Uma nova versão desse debate surgiu com a retomada da psicologia evolucionista ou darwiniana. Segundo esse ponto de vista, em poucas palavras, nós, enquanto espécie, utilizamos a violência para preservar e promover a disseminação dos nossos genes. Isso explicaria, por exemplo, porque há uma tendência muito maior ao abuso e assassinato de crianças por seus padrastos ou madrastas do que pelos pais biológicos. Padrastos que assassinam seus enteados seriam como os leões que, ao se tornarem machos dominantes de seu respectivo grupo, matam os filhotes do antigo macho alfa. O novo leão não tolera – ou melhor, os seus genes não toleram – que a Dona Leoa desperdice as suas energias maternais promovendo ou disseminando os genes de outro leão em prejuízo das chances de sobrevivência e crescimento da sua própria prole. Isso valeria para os padrastos humanos em geral: eles não aceitariam que a mãe dos seus filhos biológicos atuais ou futuros se dedicasse a cuidar dos filhos de outro homem; e tampouco aceitariam gastar as suas energias com uma tarefa tão contraproducente do ponto de vista dos seus próprios genes.

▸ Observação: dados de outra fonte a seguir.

-- ==== Sys2Proof/Machine/Save.lean ====
section
/-!
DEFINITION. The block save area (R29-R39, R198, R407): its bytes, its checks, and what a restore takes from it.
-/
namespace Sys2Proof.Machine
open Sys2Proof

/-! ### Halted groups -/

/-- Whether a group's performed accesses and matrix work have come to rest, so that a halt is complete (R175, R201, R237). -/
def Group.quiet (g : Group) : Bool := g.pending.isEmpty && g.pipe.isEmpty && g.fills.isEmpty && g.awaits == 0

/-- The faults that a group's lanes are held at (R407): the record of its last fault, where some lane is held at it. -/
def Group.heldFault (g : Group) : Option FaultRec :=
  match g.lastFault with
  | some r => if r.code < 0x50 ∧ g.hold.any (fun e => match e.2 with | .event c _ _ => c = r.code | _ => false) then some r else none
  | none => none

/-! ### Sizes (R32, R34) -/

/-- The shape of a save: registers, tiles, accumulator tiles, scratchpad bytes, switch point (0xFF none). -/
structure SaveShape where
  vregs : Nat
  tiles : Nat
  accs : Nat
  scratch : Nat
  swpt : Nat
  deriving DecidableEq, Repr

/-- STRIDE (R32). -/
def SaveShape.stride (v : SaveShape) : Nat := 8704 + 128 * v.vregs + 4096 * v.tiles + 8704 * v.accs + (if v.accs > 0 then 17408 else 0)

/-- The switch-point descriptor n of a variant: n, SPLIVE, SWPTOFF, LIVE. -/
def Variant.swptOf (v : Variant) (n : Nat) : Option (Nat × Nat × Nat × List Nat) := v.swpts.find? fun p => p.1 = n

/-- The shape of a save of a block under a variant, in the switch-point form where a switch point is given (R32, R34). -/
def Variant.shape (v : Variant) (n : Nat) : SaveShape :=
  match v.swptOf n with
  | some p => { vregs := p.2.2.2.length, tiles := 0, accs := 0, scratch := p.2.1, swpt := n }
  | none => { vregs := v.vregs, tiles := v.tiles, accs := v.accs, scratch := v.scratch, swpt := 0xFF }

/-- Bytes of zero. -/
def zeros (n : Nat) : List Byte := List.replicate n 0#8

/-! ### Writing (R30-R34) -/

/-- A return stack's 72 bytes (R31). -/
def Group.stackBytes (g : Group) (l : Nat) : List Byte :=
  (List.range 8).flatMap (fun i => toBytes 8 (((g.stackOf l)[i]?).getD 0#64).toNat) ++ toBytes 2 (g.stackOf l).length ++ toBytes 2 (g.spillOf l) ++ zeros 4

/-- A replay entry's 320 bytes (R31). -/
def Parked.bytes (p : Parked) : List Byte :=
  toBytes 4 p.w0 ++ toBytes 4 p.w1 ++ toBytes 4 p.lanes.toNat ++ toBytes 4 ((if p.one then 1 else 0) + (if p.row then 2 else 0))
  ++ toBytes 8 p.pc.toNat ++ zeros 40 ++ (List.range 32).flatMap fun l => toBytes 8 (getD p.addrs l 0)

/-- A plane record's 8,704 bytes (R32, R198). -/
def Plane.bytes (p : Plane) : List Byte :=
  toBytes 1 p.skind ++ toBytes 1 p.slot ++ toBytes 1 (p.spar + (if p.kind = 2 then 4 else 0)) ++ [0#8]
  ++ (if p.skind = 2 then toBytes 4 p.eoff ++ toBytes 8 p.saddr ++ toBytes 16 p.bitmap else zeros 28)
  ++ (if p.skind = 1 then
      (List.range 4096).flatMap (fun i => toBytes 2 (getD p.w i 0#32).toNat) ++ (List.range 64).flatMap (fun k => toBytes 4 (getD p.cw k 0#32).toNat) ++ zeros 224
    else zeros 8672)

/-- The planes a group's save carries: those of the engine it holds, or those that a restore still owes it. -/
def State.planesOf (s : State) (gid : Nat) (g : Group) : Option (Plane × Plane) :=
  match g.planeOwed with
  | some p => some p
  | none =>
    let e := s.engine g.cluster g.sp
    if e.holder = some gid then some (e.active, e.shadow) else none

/-- The side-log entries of a group that have not replayed. -/
def State.sideEntriesOf (s : State) (gid : Nat) : Nat :=
  s.clusters.foldl (fun n (c : Nat × Cluster) => c.2.sideLogs.foldl (fun n (l : Nat × List SideLog) => n + (l.2.filter fun e => e.gid = gid).length) n) 0

/-- The side-log entries of a block's groups, as a save that begins now records them (R31). -/
def State.sideCountsOf (s : State) (bid : Nat) : SMap Nat :=
  (s.groupsOf bid).filterMap fun e => let n := s.sideEntriesOf e.1; if n = 0 then none else some (e.2.num, n)

/-- The fixed part of a group record (R31), with the side-log count of the save's begin; a switch-point save carries no uniform registers and no
replay area. -/
def State.fixedPart (s : State) (gid : Nat) (g : Group) (sw : Bool) : List Byte :=
  let side := match s.blockOf g with | some b => getD b.sideCounts g.num 0 | none => 0
  toBytes 4 g.num ++ toBytes 1 g.sp ++ toBytes 1 (if (s.planesOf gid g).isSome then 1 else 0) ++ zeros 2
  ++ toBytes 4 g.exited.toNat ++ toBytes 4 g.helper.toNat ++ toBytes 4 (s.gstatOf g) ++ toBytes 4 side ++ toBytes 4 (g.k.toNat % 128) ++ zeros 36
  ++ (List.range 32).flatMap (fun l => toBytes 8 (g.pcOf l).toNat)
  ++ (List.range 32).flatMap (fun l => toBytes 8 (g.meetOf l).toNat)
  ++ (List.range 32).flatMap g.stackBytes
  ++ (List.range 7).flatMap (fun n => toBytes 4 (g.preds n).toNat) ++ zeros 36
  ++ (List.range 16).flatMap (fun n => toBytes 4 (g.rejoin n).mask.toNat ++ zeros 4 ++ toBytes 8 (g.rejoin n).addr.toNat)
  ++ (List.range 16).flatMap (fun n => match find g.q n with
      | some b => toBytes 4 b.ctx.toNat ++ toBytes 4 (if b.pop then 3 else 1)
      | none => zeros 8)
  ++ (if sw then zeros 256 else (List.range 64).flatMap fun n => toBytes 4 (g.sreg n).toNat)
  ++ (if sw then zeros 5120 else (List.range 16).flatMap fun i => match g.replay[i]? with | some p => p.bytes | none => zeros 320)

/-- An accumulator tile with its side area (R32). -/
def Group.accBytes (g : Group) (a : Nat) : List Byte :=
  (List.range 2048).flatMap (fun i => toBytes 4 (g.accEl a (i / 64) (i % 64)).toNat)
  ++ (List.range 32).flatMap (fun r => toBytes 4 (g.rowSum a r).toNat) ++ (List.range 64).flatMap (fun n => toBytes 4 (g.colSum a n).toNat)
  ++ toBytes 4 (g.accStat a).toNat ++ zeros 124

/-- A group record (R31, R32, R34). -/
def State.groupRecord (s : State) (gid : Nat) (g : Group) (v : SaveShape) (live : List Nat) : List Byte :=
  let sw := v.swpt ≠ 0xFF
  let vregs := if sw then live.flatMap fun b =>
      if bit b 7 then toBytes 4 (g.sreg (b % 64)).toNat ++ zeros 124 else (List.range 32).flatMap fun l => toBytes 4 (g.vreg l (b % 64)).toNat
    else (List.range v.vregs).flatMap fun r => (List.range 32).flatMap fun l => toBytes 4 (g.vreg l r).toNat
  let planes := (s.planesOf gid g).getD ({}, {})
  s.fixedPart gid g sw ++ vregs
  ++ (List.range v.tiles).flatMap (fun t => (List.range 1024).flatMap fun i => toBytes 4 (g.tileWord t (i / 32) (i % 32)).toNat)
  ++ (List.range v.accs).flatMap g.accBytes
  ++ (if v.accs > 0 then planes.1.bytes ++ planes.2.bytes else [])

/-- A fault record's 64 bytes (R33). -/
def faultBytes (num : Nat) (r : FaultRec) : List Byte :=
  toBytes 1 r.code ++ toBytes 1 num ++ zeros 2 ++ toBytes 4 r.lanes.toNat ++ toBytes 8 r.pc.toNat ++ toBytes 8 r.addr.toNat
  ++ toBytes 8 r.detail.toNat ++ toBytes 8 r.clk ++ zeros 24

/-- Whether a save holds the value of a storage place: one in the switch-point form holds only the registers of LIVE, and no tiles, accumulator tiles and
load-replay area (R31, R34). -/
def ErrPlace.savedIn (sw : Bool) (live : List Nat) : ErrPlace → Bool
  | .vreg _ r => !sw || live.any fun b => !bit b 7 && b % 64 = r
  | .sreg n => !sw || live.any fun b => bit b 7 && b % 64 = n
  | .tile _ _ => !sw
  | .acc _ _ => !sw
  | .waiting => !sw
  | _ => true

/-- Whether some value that a save of a block takes is marked uncorrectable (R30, R38). -/
def State.savedBad (s : State) (bid : Nat) (b : Block) (swpt : Nat) : Bool :=
  let var : Variant := match s.launchOf b with | some l => l.variantOf b | none => {}
  let live := match var.swptOf swpt with | some p => p.2.2.2 | none => []
  s.spPoison b 0 (var.shape swpt).scratch ||
    (s.groupsOf bid).any fun (e : Nat × Group) => e.2.errs.any fun x => x.savedIn ((var.shape swpt).swpt != 0xFF) live

/-- The save area of a block (R29-R34, R407), MAGIC included. -/
def State.saveImage (s : State) (bid : Nat) (b : Block) (reason clk swpt : Nat) : List Byte :=
  let l := (s.launchOf b).getD { lid := 0, fn := 0, ring := 0, index := 0, asid := 0, record := {}, kernel := {} }
  let var := l.variantOf b
  let v := var.shape swpt
  let live := match var.swptOf swpt with | some p => p.2.2.2 | none => []
  let gs := s.groupsOf bid
  let recs := gs.flatMap fun e => s.groupRecord e.1 e.2 v live
  let limit := b.ngroups + 1
  let all := b.faults ++ b.nested
  let fs := if reason = 5 then all.take limit else []
  let poison := s.savedBad bid b swpt
  let scratchOff := 0x100 + b.ngroups * v.stride
  let faultOff := if reason = 5 then scratchOff + v.scratch else 0
  let total := if reason = 5 then faultOff + 64 + 64 * fs.length else scratchOff + v.scratch
  let flags := (if reason = 5 && decide (all.length > limit) then 1 else 0) + (if poison then 2 else 0) + (if b.nested.isEmpty then 0 else 4)
  toBytes 4 0x4E485341 ++ toBytes 2 1 ++ toBytes 2 reason ++ toBytes 4 l.lid.toNat ++ toBytes 4 b.blk ++ toBytes 4 b.gang
  ++ toBytes 1 b.variant ++ toBytes 1 v.swpt ++ toBytes 1 b.ngroups ++ toBytes 1 l.record.world ++ toBytes 8 total
  ++ toBytes 1 v.vregs ++ toBytes 1 v.tiles ++ toBytes 1 v.accs ++ zeros 1 ++ toBytes 4 v.scratch ++ toBytes 4 flags
  ++ toBytes 4 ((List.range 16).foldl (fun x n => x + getD b.guards n 0 * 4 ^ n) 0)
  ++ toBytes 8 0x100 ++ toBytes 8 v.stride ++ toBytes 8 scratchOff ++ toBytes 8 faultOff ++ toBytes 8 clk ++ zeros 168
  ++ recs ++ s.spRead b 0 v.scratch
  ++ (if reason = 5 then toBytes 4 fs.length ++ zeros 60 ++ fs.flatMap fun f => faultBytes f.1 f.2 else [])

/-- Writes bytes at a virtual address in parts: whether a page is on its way, whether a part could not be written, the state. -/
def State.storeParts (s : State) (world asid origin : Nat) : List (Nat × List Byte) → Bool × Bool × State
  | [] => (false, false, s)
  | (a, bs) :: rest =>
    match s.hwStore world asid a bs origin with
    | (.wait, s1) => (true, false, s1)
    | (.ok _, s1) => s1.storeParts world asid origin rest
    | (.fail _ _, s1) => let r := s1.storeParts world asid origin rest; (r.1, true, r.2.2)

/-- The header with PARTIAL set (R30). -/
def partialHeader (bs : List Byte) : List Byte := bs.set 0x28 (bs.getD 0x28 0#8 ||| 1#8)

/-- Writes a block's save area (R29-R37): every group record and the scratchpad image, then the header, with PARTIAL where a section could not be
written (R38), then MAGIC. `false` while a page is on its way: MAGIC is not written. -/
def State.writeSave (s : State) (bid : Nat) (b : Block) (l : Launch) (reason clk swpt : Nat) : Bool × State :=
  let img := s.saveImage bid b reason clk swpt
  let stride := ((l.variantOf b).shape swpt).stride
  let put := s.storeParts l.record.world l.asid b.cluster
  let r := put ((List.range b.ngroups).map (fun j => (b.save + 0x100 + j * stride, (img.drop (0x100 + j * stride)).take stride))
    ++ [(b.save + 0x100 + b.ngroups * stride, img.drop (0x100 + b.ngroups * stride))])
  let head := if r.2.1 then partialHeader (img.take 256) else img.take 256
  if r.1 then (false, r.2.2)
  else
    let h := r.2.2.storeParts l.record.world l.asid b.cluster [(b.save + 4, head.drop 4), (b.save, head.take 4)]
    (!h.1, h.2.2)

/-- The bytes of the largest form that a dispatcher's save of a block of n groups takes under a variant (R34, R282). -/
def Variant.saveSize (v : Variant) (n : Nat) : Nat :=
  let size (x : SaveShape) : Nat := 0x100 + n * x.stride + x.scratch
  (v.swpts.map fun p => size (v.shape p.1)).foldl max (size (v.shape 0xFF))

/-! ### Reading (R39) -/

/-- A field of a save image. -/
def fieldAt (bs : List Byte) (off n : Nat) : Nat := ofBytes ((bs.drop off).take n)

/-- The shape that a placement under a variant asks of a save (R39): for a switch-point save the variant must carry the switch point. -/
def wantShape (bs : List Byte) (l : Launch) (variant : Nat) : Option SaveShape :=
  let swpt := fieldAt bs 0x15 1
  match find l.kernel.variants variant with
  | none => none
  | some v =>
    if swpt = 0xFF then (if fieldAt bs 0x14 1 = variant then some (v.shape 0xFF) else none)
    else if (find l.kernel.variants (fieldAt bs 0x14 1)).isSome && (v.swptOf swpt).isSome then some (v.shape swpt) else none

/-- The checks of R39 of a save image against a placement. -/
def saveOk (bs : List Byte) (b : Block) (l : Launch) (variant : Nat) : Bool :=
  match wantShape bs l variant with
  | none => false
  | some v =>
    let scratchOff := 0x100 + b.ngroups * v.stride
    let faultOff := fieldAt bs 0x48 8
    fieldAt bs 0 4 == 0x4E485341 && fieldAt bs 4 2 == 1 && fieldAt bs 0x17 1 == l.record.world
    && fieldAt bs 0x20 1 == v.vregs && fieldAt bs 0x21 1 == v.tiles && fieldAt bs 0x22 1 == v.accs && fieldAt bs 0x24 4 == v.scratch
    && fieldAt bs 0x30 8 == 0x100 && fieldAt bs 0x16 1 == b.ngroups && fieldAt bs 0x38 8 == v.stride && fieldAt bs 0x40 8 == scratchOff
    && (faultOff == 0 || faultOff == scratchOff + v.scratch)
    && fieldAt bs 0x18 8 == (if faultOff = 0 then scratchOff + v.scratch else faultOff + 64 + 64 * fieldAt bs faultOff 4)

/-- A sparse map of words read from an image: key k from the word at off + 4 k. -/
def wordsAt (bs : List Byte) (off n : Nat) : SMap Word :=
  (List.range n).filterMap fun i => let w := BitVec.ofNat 32 (fieldAt bs (off + 4 * i) 4); if w = 0#32 then none else some (i, w)

/-- A replay entry of an image (R31): none where its lane mask is 0. -/
def parkedAt (bs : List Byte) (off seq : Nat) : Option Parked :=
  let lanes := BitVec.ofNat 32 (fieldAt bs (off + 8) 4)
  if lanes = 0#32 then none
  else some { w0 := fieldAt bs off 4, w1 := fieldAt bs (off + 4) 4, lanes := lanes, one := bit (fieldAt bs (off + 12) 4) 0, row := bit (fieldAt bs (off + 12) 4) 1
              pc := BitVec.ofNat 64 (fieldAt bs (off + 16) 8), addrs := (lanesOf lanes).map fun l => (l, fieldAt bs (off + 64 + 8 * l) 8), seq := seq, restored := true }

/-- A plane record of an image (R198): kind and depth follow from the source, the slot and PDESC. -/
def planeAt (bs : List Byte) (off : Nat) (slot : Nat → BitVec 128) : Plane :=
  let skind := fieldAt bs off 1
  let sl := fieldAt bs (off + 1) 1
  let spar := fieldAt bs (off + 2) 1 % 4
  let kb := if bit (fieldAt bs (off + 2) 1) 2 then 1 else 0
  match skind with
  | 1 => { kind := 1, k := 64, slot := sl, skind := 1
           w := (List.range 4096).map fun i => (i, BitVec.ofNat 32 (fieldAt bs (off + 32 + 2 * i) 2)), cw := wordsAt bs (off + 32 + 8192) 64 }
  | 2 => (match planeShape (slotType (slot sl)) (slotPrd (slot sl)) kb spar false with
    | some (kind, k) => { kind := kind, k := k, spar := spar, slot := sl, skind := 2, eoff := fieldAt bs (off + 4) 4, saddr := fieldAt bs (off + 8) 8
                          bitmap := fieldAt bs (off + 16) 16 }
    | none => {})
  | _ => {}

É desnecessário dizer, entretanto, que tal hipótese – por mais atraente que possa ser para aqueles que, como alternativa às concepções de Marx e Freud, buscam uma explicação total e definitiva para o comportamento humano – jamais será suficiente para explicar a variação, no tempo ou no espaço, das taxas de violência homicida contra crianças. Não explica, por exemplo, porque a maioria dos pais adotivos não mata ou abusa de seus filhos não-biológicos, embora, segundo essa concepção, isso devesse ocorrer com maior freqüência do que no caso dos pais biológicos. Tampouco explica porque a relação entre padrasto e filho, antes rara na Inglaterra, tenha se tornado tão comum nas últimas décadas. Quando eu nasci, menos de 5% dos nascimentos procedia de pais não casados; agora a taxa é de 42%, e segue crescendo. É provável que pelo menos 40% das crianças britânicas de hoje passem, ao menos em algum período da infância, pela experiência de morar com um pai ou mãe solteiros, ou casados com outros parceiros (ou, evidentemente, ambos ao mesmo tempo). Certamente, hoje em dia é mais comum que crianças britânicas tenham uma televisão em seus quartos do que um pai em suas casas: com efeito, há duas vezes mais crianças britânicas (36%) que nunca desfrutam de uma refeição com outros membros da família, do que crianças que não têm um televisor em seus quartos (21%). Esses desdobramentos recentes, bem como o correlato crescimento do número de paternidades putativas (envolvendo padrastos e madrastas), dificilmente podem ser explicados pela psicologia evolucionista; a não ser que se valham do tipo de ação de retaguarda intelectual tal como a usada pelos astrônomos que queriam preservar a todo custo o sistema ptolomaico contra o desafio copernicano.

VIII

Seja como for, fiquei chocado, e bastante perturbado, com o nível de violência que descobri entre os meus pacientes na Inglaterra. Tal violência não era de modo algum uma resposta ao desespero econômico, ao menos em nenhum sentido muito óbvio ou direto, como a fome ou a falta de moradia. A carência total de meios materiais, do tipo que meu pai presenciou na zona leste de Londres durante e logo após a Segunda Guerra, já havia sido completamente erradicada na época. De fato, meus pacientes, embora relativamente pobres segundo os padrões médios da sociedade em que viviam, tinham acesso a confortos e comodidades que teriam feito Luís XIV perder o fôlego de surpresa e admiração. (Realmente não há modo melhor de avaliar o progresso material conquistado por nós do que considerar as doenças e o tratamento médico de gente como Felipe II da Espanha, Luís XIV da França e Carlos II ou George III da Inglaterra. Quase ninguém, nos dias de hoje, sofre as agonias experimentadas por esses monarcas ou as atrocidades a que foram submetidos pelos médicos da época). Mas essa era uma consolação inútil para meus pacientes, que se comparavam não a Luís XIV, mas aos seus contemporâneos ricos.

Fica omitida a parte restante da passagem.